Your assignment:
A verbatim reproduction of the lines below, from the line containing "memory as it was. -/" through the line containing "mem := (chipContain", both ends included, is the whole required output.
─── Source records ───
-- ==== Sys2Proof/Decode.lean ====
section
/-! DEFINITION. The decoder of command words: the table gives no row any bits, so no word spells a command. -/
namespace Sys2Proof

/-- The command that a word of `nbits` bits spells: none, for no row of the table has bits. -/
def decodeTableWord (_nbits _w : Nat) : Option Instr := none

end Sys2Proof
end

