-- ==== Sys2Proof/Certificates/Slice0/Obligations.lean ====
section
/-! DEFINITION. The statements. A state's control state `s.ctl` changes into `settled c`: what the command itself does is `c`, and
`settled` is what follows every command: the error halts whose instant FTC has reached (R214), and what the spillway does in its 4 tc
(R965); nothing when no halt is due and no channel fires. -/
open Sys2Proof Sys2Proof.Machine Sys2Proof.Safety

/-! The machine as a whole. -/

/-- A step takes the command at the front of the queue and runs it with the queue's rest; on an empty queue the block runs by itself
(Assumption 1). -/
def Obligations.StepRunsTheFrontCommand : Prop :=
  (∀ (s : State) (i : Instr) (r : List Instr), s.pending = i :: r → step s = exec i { s with pending := r }) ∧
  (∀ s : State, s.pending = [] → step s = tick s)

/-- Every command, in every state, answers a next state, and leaves the queue of waiting commands as it was. -/
def Obligations.EveryCommandAnswersANextState : Prop :=
  ∀ (i : Instr) (s : State), ∃ t, exec i s = .next t ∧ t.pending = s.pending

/-- Every step keeps the canonical form of every memory. -/
def Obligations.EveryStepKeepsTheMemoriesForm : Prop :=
  ∀ s t : State, s.mem.wf = true → step s = .next t → t.mem.wf = true

/-- The memories of the reset state have their canonical form, and no run from it stops. -/
def Obligations.ResetIsWellFormedAndSafe : Prop := State.reset.mem.wf = true ∧ SafeFrom State.reset

/-- A command that stores nothing leaves every byte of every memory as it was. -/
def Obligations.CommandsThatStoreNothingKeepEveryByte : Prop :=
  ∀ (i : Instr) (s t : State), mayStore i = false → exec i s = .next t → t.mem = s.mem

/-! Clocks and fabric time. -/

/-- The root PLL's lock, its loss, and the loss and return of REFCLK (R78, R79, R82): the lock bit, the bypass, ROOT_LOL with the CHIP
event and its containment, REF_LOSS. -/
def Obligations.ClocksLockAndAreLost : Prop :=
  (∀ s : State, rootLock s.ctl = false → rbit s.ctl rClkStat 1 = false → s.ctl.pwr.chip = false → s.ctl.time.refclk = true →
      s.ctl.time.needPor = false →
    ∃ c, exec .rootPllLock s = .next { s with ctl := settled c } ∧ rootLock c = true ∧ c.plan.nextRefresh = s.ctl.time.ftc ∧
      (s.ctl.pwr.train = false → c.pwr.ready = true ∧ c.pwr.sref = 0) ∧ (s.ctl.pwr.train = true → c.pwr = s.ctl.pwr) ∧
      (∀ i, i ≠ 0 → rbit c rClkStat i = rbit s.ctl rClkStat i) ∧ RegsBut [rClkStat] s.ctl c ∧
      { c with regs := s.ctl.regs, plan := s.ctl.plan, pwr := s.ctl.pwr } = s.ctl) ∧
  (∀ s : State, rootLock s.ctl = true → s.ctl.time.refclk = true →
    ∃ c, exec .rootLol s = .next
        { s with ctl := settled (chipContain 0x8041 (raise c 0x8041 noPart (unitBlock c 0x01) 0, s.mem)).1,
                 mem := (chipContain 0x8041 (raise c 0x8041 noPart (unitBlock c 0x01) 0, s.mem)).2 } ∧
      c.ce.mot = false ∧ rbit c rClkStat 0 = false ∧ rbit c rClkStat 1 = true ∧ rbit c rClkStat 2 = true ∧ c.pwr.sref = 0xFF ∧
      RegsBut [rClkStat, rCeStat] s.ctl c) ∧
  (∀ s : State, exec .refclkLoss s =
    .next { s with ctl := settled { s.ctl with time := { s.ctl.time with refclk := false } } }) ∧
  (∀ s : State, s.ctl.time.refclk = false →
    ∃ c, exec .refclkReturn s = .next { s with ctl := settled c } ∧ c.time.refclk = true ∧ c.time.needPor = true ∧
      rbit c rClkStat 3 = true ∧ RegsBut [rClkStat] s.ctl c ∧ hclkRuns c = false ∧
      { c with regs := s.ctl.regs, w1cSet := s.ctl.w1cSet, time := s.ctl.time } = s.ctl)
───
Solution to this problem:
/-- A command that stores nothing leaves every byte of every memory as it was. -/
def Obligations.CommandsThatStoreNothingKeepEveryByte : Prop :=
  ∀ (i : Instr) (s t : State), mayStore i = false → exec i s = .next t → t.mem = s.mem

/-! Clocks and fabric time. -/

/-- The root PLL's lock, its loss, and the loss and return of REFCLK (R78, R79, R82): the lock bit, the bypass, ROOT_LOL with the CHIP
event and its containment, REF_LOSS. -/
def Obligations.ClocksLockAndAreLost : Prop :=
  (∀ s : State, rootLock s.ctl = false → rbit s.ctl rClkStat 1 = false → s.ctl.pwr.chip = false → s.ctl.time.refclk = true →
      s.ctl.time.needPor = false →
    ∃ c, exec .rootPllLock s = .next { s with ctl := settled c } ∧ rootLock c = true ∧ c.plan.nextRefresh = s.ctl.time.ftc ∧
      (s.ctl.pwr.train = false → c.pwr.ready = true ∧ c.pwr.sref = 0) ∧ (s.ctl.pwr.train = true → c.pwr = s.ctl.pwr) ∧
      (∀ i, i ≠ 0 → rbit c rClkStat i = rbit s.ctl rClkStat i) ∧ RegsBut [rClkStat] s.ctl c ∧
      { c with regs := s.ctl.regs, plan := s.ctl.plan, pwr := s.ctl.pwr } = s.ctl) ∧
  (∀ s : State, rootLock s.ctl = true → s.ctl.time.refclk = true →
    ∃ c, exec .rootLol s = .next
        { s with ctl := settled (chipContain 0x8041 (raise c 0x8041 noPart (unitBlock c 0x01) 0, s.mem)).1,
                 mem := (chipContain 0x8041 (raise c 0x8041 noPart (unitBlock c 0x01) 0, s.mem)).2 } ∧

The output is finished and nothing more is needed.